Expecting La Niña to peak this Fall and then transition to a Neutral Ocean phase into 2025. This is expected to bring a much colder Winter ahead and with a 4 trillion gallons of extra water vapor from the Jan 2022 Tonga volcano eruption, snowfall should be up significantly.
On the severe weather front, we added another 89 tornadoes, 209 hail events and 476 wind events. Tornadoes are now the most in 7 years, +8% vs last year, +17% above average and in the top 11% of historical records. A trend likely to continue for the next 45 days.
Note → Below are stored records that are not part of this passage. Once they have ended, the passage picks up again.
-- ==== Sys2Proof/Decode.lean ====
section
/-! DEFINITION. The decoder, total on any bytes and rejecting by name, and after it the encoder, both from the frame
formats of 30_encoding.md R45 to R60. The codec's own splitting of a header (41_frame_codec.md R71) and the dispatcher's
lookup (42_dispatcher.md R83 to R86) are the definitions the machine uses too. -/

namespace Sys2Proof

open Sys2Proof.Machine

/-- Why bytes are no frame: they end before the frame does, or the frame has one of the errors of 60_exceptions.md R131. -/
inductive DecodeError where
  /-- The bytes end before the frame is complete; the device would wait for more (70_reset_and_hazards.md R158). -/
  | incomplete
  /-- The first error of the frame in stream order (60_exceptions.md R142). -/
  | malformed (e : FrameError)
  deriving DecidableEq, Repr

/-! ### Header and dispatcher lookup -/

/-- Split of a complete header line (41_frame_codec.md R71): the bytes before the first digit, and the value of the
rest, which must be digits; bounded by `PAYLOAD_MAX`. -/
def splitHeader (payloadMax : Nat) (h : List Byte) : Except FrameError (List Byte × Nat) :=
  let name := h.takeWhile fun b => !isDigit b
  let digits := h.dropWhile fun b => !isDigit b
  if digits.isEmpty then .error .noDigit
  else if !digits.all isDigit then .error .trailing
  else if payloadMax < decVal digits then .error .payloadTooLong
  else .ok (name, decVal digits)

/-- The instruction a command name and its payload stand for (30_encoding.md R51 to R54). -/
def commandInstr (c : CommandName) (payload : List Byte) : Instr :=
  match c with
  | .mvel => .mvel (le16 payload 0) (le16 payload 2) (le16 payload 4)
  | .mstop => .mstop
  | .dimg => .dimg payload
  | .dclear => .dclear
  | .dstatus => .dstatus
  | .sreset => .sreset
  | .shalt => .shalt
  | .sping => .sping

/-- The dispatcher's checks in their order: the name, then the exact payload length (42_dispatcher.md R83, R87). -/
def decodeCommand (cfg : Config) (name payload : List Byte) : Except FrameError Instr :=
  match lookupName name with
  | none => .error (.unknownCommand name)
  | some c =>
    if payload.length = expectedLength cfg c then .ok (commandInstr c payload)
    else .error (.length (expectedLength cfg c) payload.length)

/-! ### Frames -/

/-- The bytes up to the first `TERM`, and the bytes after it. -/
def takeLine : List Byte → Option (List Byte × List Byte)
  | [] => none
  | b :: r => if b = term then some ([], r) else (takeLine r).map fun p => (b :: p.1, p.2)

/-- The checksum field: four hex digits, most significant nibble first, then `TERM` (30_encoding.md R50,
41_frame_codec.md R76 to R78). -/
def takeChecksum (lower : Bool) : Word16 → Nat → List Byte → Except DecodeError (Word16 × List Byte)
  | _, _, [] => .error .incomplete
  | acc, cnt, b :: r =>
    if isHexDigit lower b && decide (cnt < 4) then
      takeChecksum lower ((acc <<< 4) ||| BitVec.ofNat 16 (hexVal b)) (cnt + 1) r
    else if b = term ∧ cnt = 4 then .ok (acc, r)
    else .error (.malformed .checksumField)

/-- What follows a header line `(name, n)` of a command frame: payload, `TERM`, checksum field, then the dispatcher's checks. -/
def decodeBody (cfg : Config) (name : List Byte) (n : Nat) (bs : List Byte) :
    Except DecodeError (Instr × List Byte) :=
  match bs.drop n with
  | [] => .error .incomplete
  | t :: r =>
    if t ≠ term then .error (.malformed .payloadTerminator)
    else
      match takeChecksum cfg.ckAcceptLower 0 0 r with
      | .error e => .error e
      | .ok (ck, rest) =>
        if crc16 (bs.take n) ≠ ck then .error (.malformed (.checksum (crc16 (bs.take n)) ck))
        else
          match decodeCommand cfg name (bs.take n) with
          | .error e => .error (.malformed e)
          | .ok i => .ok (i, rest)

/-- A command frame (30_encoding.md R45) at the head of the bytes, errors in stream order (60_exceptions.md R142). -/
def decodeCommandFrame (cfg : Config) (bs : List Byte) : Except DecodeError (Instr × List Byte) :=
  match takeLine bs with
  | none => if cfg.cmdBufMax < bs.length then .error (.malformed .headerOverflow) else .error .incomplete
  | some (h, r) =>
    if cfg.cmdBufMax < h.length then .error (.malformed .headerOverflow)
    else
      match splitHeader cfg.payloadMax h with
      | .error e => .error (.malformed e)
      | .ok (name, n) => decodeBody cfg name n r

/-- The instruction a response status and message stand for. -/
def responseInstr (st : Status) (msg : List Byte) : Instr :=
  match st with
  | .ok => .ok msg
  | .err => .err msg
  | .pending => .pending msg

/-- A response frame (30_encoding.md R46), whose header the host splits exactly as the device splits a command header
(R55). The message is bounded by `MSG_MAX` (log 30). -/
def decodeResponseFrame (cfg : Config) (bs : List Byte) : Option (Instr × List Byte) :=
  match takeLine bs with
  | none => none
  | some (h, r) =>
    match splitHeader cfg.msgMax h with
    | .error _ => none
    | .ok (name, n) =>
      match lookupStatus name, r.drop n with
      | some st, t :: rest => if t = term then some (responseInstr st (r.take n), rest) else none
      | _, _ => none

/-- The decoder: the frame at the head of the bytes, response or command, with the bytes after it. -/
def decode (cfg : Config) (bs : List Byte) : Except DecodeError (Instr × List Byte) :=
  match decodeResponseFrame cfg bs with
  | some r => .ok r
  | none => decodeCommandFrame cfg bs

/-! ### The encoder -/

/-- `ENC_CMD(name, payload)` (30_encoding.md R60). -/
def encCmd (name payload : List Byte) : List Byte :=
  name ++ dec payload.length ++ [term] ++ payload ++ [term] ++ hex4 (crc16 payload) ++ [term]

/-- The `PMVEL` payload (30_encoding.md R52, R62). -/
def mvelPayload (l r d : Word16) : List Byte := leBytes l ++ leBytes r ++ leBytes d

/-- The frame of an instruction; no bytes for an internal operation, which has no wire encoding. -/
def encode : Instr → List Byte
  | .mvel l r d => encCmd (nameBytes .mvel) (mvelPayload l r d)
  | .mstop => encCmd (nameBytes .mstop) []
  | .dimg data => encCmd (nameBytes .dimg) data
  | .dclear => encCmd (nameBytes .dclear) []
  | .dstatus => encCmd (nameBytes .dstatus) []
  | .sreset => encCmd (nameBytes .sreset) []
  | .shalt => encCmd (nameBytes .shalt) []
  | .sping => encCmd (nameBytes .sping) []
  | .ok msg => encRsp .ok msg
  | .err msg => encRsp .err msg
  | .pending msg => encRsp .pending msg
  | .rxByte _ => []
  | .crcInit => []
  | .crcUpdate _ => []
  | .crcCheck => []
  | .dispatch _ _ => []
  | .txResponse _ _ => []
  | .stopAction => []
  | .tickTimeout => []
  | .tickWatchdog => []
  | .startRefresh => []
  | .dispStep => []
  | .dispReceive _ => []
  | .clearBuffer => []
  | .restart => []
  | .reset => []

/-! ### The table's words (log 17) -/

/-- The first `n` bytes of a word, the first byte in bits 7..0. -/
def wordBytes : Nat → Nat → List Byte
  | 0, _ => []
  | n + 1, w => BitVec.ofNat 8 w :: wordBytes n (w / 256)

/-- The command or status name a table word holds: its first byte in bits 7..0, or, as 98_reader.md reads the table's
`match` strings, in the most significant bits. -/
def tableName (nbits w : Nat) : List Byte :=
  let bs := wordBytes (nbits / 8) w
  if (lookupName bs).isSome || (lookupStatus bs).isSome then bs
  else if (lookupName bs.reverse).isSome || (lookupStatus bs.reverse).isSome then bs.reverse
  else bs

/-- The whole frame of a table word: the table gives the bits of `NAME` or `STATUS` only, so the operands (the payload
at its expected length, the message) are taken as zeros or empty, and `LEN`, the terminators and `CK` as they then
are. Bytes that are no name stand as they are. -/
def tableFrame (cfg : Config) (nbits w : Nat) : List Byte :=
  let name := tableName nbits w
  match lookupName name, lookupStatus name with
  | some c, _ => encCmd name (List.replicate (expectedLength cfg c) 0)
  | none, some st => encRsp st []
  | none, none => name

/-- The instruction the decoder reads from a row's word (the parameters are T0's); none where it refuses. -/
def decodeTableWord (nbits w : Nat) : Option Instr :=
  match decode Config.t0 (tableFrame Config.t0 nbits w) with
  | .ok (i, _) => some i
  | .error _ => none

end Sys2Proof
end

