/-- Settles O17: the error raised is the length's, whose response is M3. -/
theorem wrongLengthIsAnsweredErr : Obligations.WrongLengthIsAnsweredErr := by
  intro s c payload expected hlen
  have hexp : expectedLength s.cfg c = expected := expectedLength_eq_ite s.cfg c
  have hx : exec (.dispatch (nameBytes c) payload) s = .next (raiseError (.length expected payload.length) s) :=
    hexp ▸ execDispatch_wrongLength c (hexp ▸ hlen)
  rw [hx, raiseError_of_message rfl]
  rfl

end Sys2Proof.Machine

/-! SUPPORT. MotorState under the Motor Controller's operations, its logical states, and who writes it (O21, O22, O23, O25, O27, O48). -/

namespace Sys2Proof.Machine

/-! ### The setpoints of an `MVEL` (43_motor_commands.md R89, R90) -/

theorem clampDuty_eq (v : Int) : clampDuty v = max (-255) (min 255 v) := by
  unfold clampDuty; omega

theorem runningFlag_toInt (l r : Word16) : runningFlag l.toInt r.toInt = decide (l ≠ 0 ∨ r ≠ 0) := by
  have hzero (x : Word16) : x.toInt ≠ 0 ↔ x ≠ 0 := not_congr (BitVec.toInt_inj (y := 0))
  simp only [runningFlag, hzero, Bool.decide_or]

theorem duration_pos_iff {d : Word16} : 0 < d.toNat ↔ d ≠ 0 :=
  Nat.pos_iff_ne_zero.trans (not_congr (BitVec.toNat_inj (y := 0)))

theorem deadlineFlag_toNat (d : Word16) : deadlineFlag d.toNat = decide (d ≠ 0) := by
  simp only [deadlineFlag, duration_pos_iff]

/-- Settles O21: the clamp is the `max` of a `min`, and the two flags test the words themselves. -/
theorem mvelSetsTheSetpoints : Obligations.MvelSetsTheSetpoints := by
  intro s l r d
  refine ⟨_, rfl, ?_, fun hd => if_pos (duration_pos_iff.2 hd)⟩
  simp only [respond, txPut, setVelocity, clampDuty_eq, runningFlag_toInt, deadlineFlag_toNat]

/-! ### The stop action (43_motor_commands.md R92 to R94) -/

theorem stopMotors_stopped (s : State) : (stopMotors s).motor.stopped := ⟨rfl, rfl, rfl, rfl⟩

theorem resetMotor_stopped : State.reset.motor.stopped := ⟨rfl, rfl, rfl, rfl⟩

/-- Settles O22: the pins follow the two zero duties. -/
theorem stopActionZeroesTheMotors : Obligations.StopActionZeroesTheMotors := fun s =>
  ⟨_, rfl, stopMotors_stopped s, rfl, rfl, rfl⟩

/-- Settles O23: the second `MSTOP` stops stopped motors. -/
theorem mstopStopsAndIsIdempotent : Obligations.MstopStopsAndIsIdempotent := fun s =>
  ⟨_, _, rfl, stopMotors_stopped s, rfl, rfl, stopMotors_stopped _, rfl⟩

/-! ### The two ticks (43_motor_commands.md R96, 45_system_commands.md R120) -/

theorem timeoutDue_iff {m : Motor} {now : Nat} :
    timeoutDue m now = true ↔ m.running = true ∧ m.deadlineValid = true ∧ m.stopDeadlineMs ≤ now := by
  simp [timeoutDue, and_assoc]

theorem watchdogDue_iff {cfg : Config} {m : Motor} {last now : Nat} :
    watchdogDue cfg m last now = true ↔ m.running = true ∧ cfg.watchdogMs < now - last := by
  simp [watchdogDue]

section
variable {s : State} (henv : s.env = []) (hmode : s.sup.mode = .run) (hidle : s.disp.seq = .idle)
include henv hmode hidle

theorem step_emptyDrain (hl : s.loopPhase = .drain) (hq : s.io.rxQueue = []) : step s = .next { s with loopPhase := .timeout } :=
  step_none (by simp [nextOp_quiet henv, deviceOp, hmode, hidle, hl, hq])

theorem step_timeoutPhase (hl : s.loopPhase = .timeout) : step s = execTickTimeout { s with loopPhase := .watchdog } :=
  step_some (i := .tickTimeout) (by simp [nextOp_quiet henv, deviceOp, hmode, hidle, hl])

theorem step_watchdogPhase (hl : s.loopPhase = .watchdog) : step s = execTickWatchdog { s with loopPhase := .drain } :=
  step_some (i := .tickWatchdog) (by simp [nextOp_quiet henv, deviceOp, hmode, hidle, hl])
end
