-- ==== Sys2Proof/Machine/Step.lean ====
section
/-! DEFINITION. One step of the block: one event of the host, and one command whole where the event
is a command (20_memory.md rules R66 and R69). -/

namespace Sys2Proof.Machine

/-- One step. -/
def step (s : State) : Host.Outcome State Fault Refusal :=
  match deliver s with
  | .settled t => .next t
  | .run i t => exec i t

/-- The state whose next step receives the word `w` (assumption log 3). -/
def State.withFetchWord (s : State) (nbits w : Nat) : State := s.sendNext nbits w

end Sys2Proof.Machine
end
Last Week (12-18 May) across the World shows the U.S. trending -0.3F cooler than last year, coolest in 3 years but 7th warmest of the past 39 years. This was the second week in a row to trend cooler than last year. Unfortunately the wet pattern continues with rainfall up +63% vs last year, most in 4 years and 3rd most in 39 years. While the Northeast had much warmer conditions than last year, the weekends have been the least favorable period with cooler and wetter conditions.
This time of year, warmer and drier year-over-year conditions are more favorable for seasonal category sales and store traffic so it was once again a tough week for retail.
May 1-31 is trending the warmest in 6 years nationally but also the wettest in 5 years with much wetter conditions from the Central U.S. to the East Coast.
Florida and the Southwest trending drier while the Northeast and Upper Plains are trending much cooler than a year ago.
This Week (19-25 May) before Memorial Day Weekend shows a dangerous setup for severe weather with cold weather in the Northwest - Upper Plains and very warm humid air from Texas to Maine. This clash of airmasses will lead to more severe weather that will shift back in the Central Plains and Midwest. For the U.S. overall the week finally trends +2.1F warmer than a year ago, warmest in 3 years and 5th warmest in 39 years. Rainfall is also up +49% vs a year ago and 16th wettest of the past 39 years. Very heavy rainfall where they needed it in the Upper Midwest, but that's putting a damper on farm planting season.
The 3-day severe weather outlook shows the shifting pattern from the Deep South back into the Central Plains - Midwest.
Next Week (26 May - 1 June) shows temperatures trending +0.5F warmer than last year and 15th warmest of the past 39 years, while rainfall is up +109% vs a year ago, wettest in 3 years and also 15th wettest of the past 39 years. The Southeast looks to get a reprieve from the flooding rains, so an uptick in seasonal sales and clean up storm related merchandise.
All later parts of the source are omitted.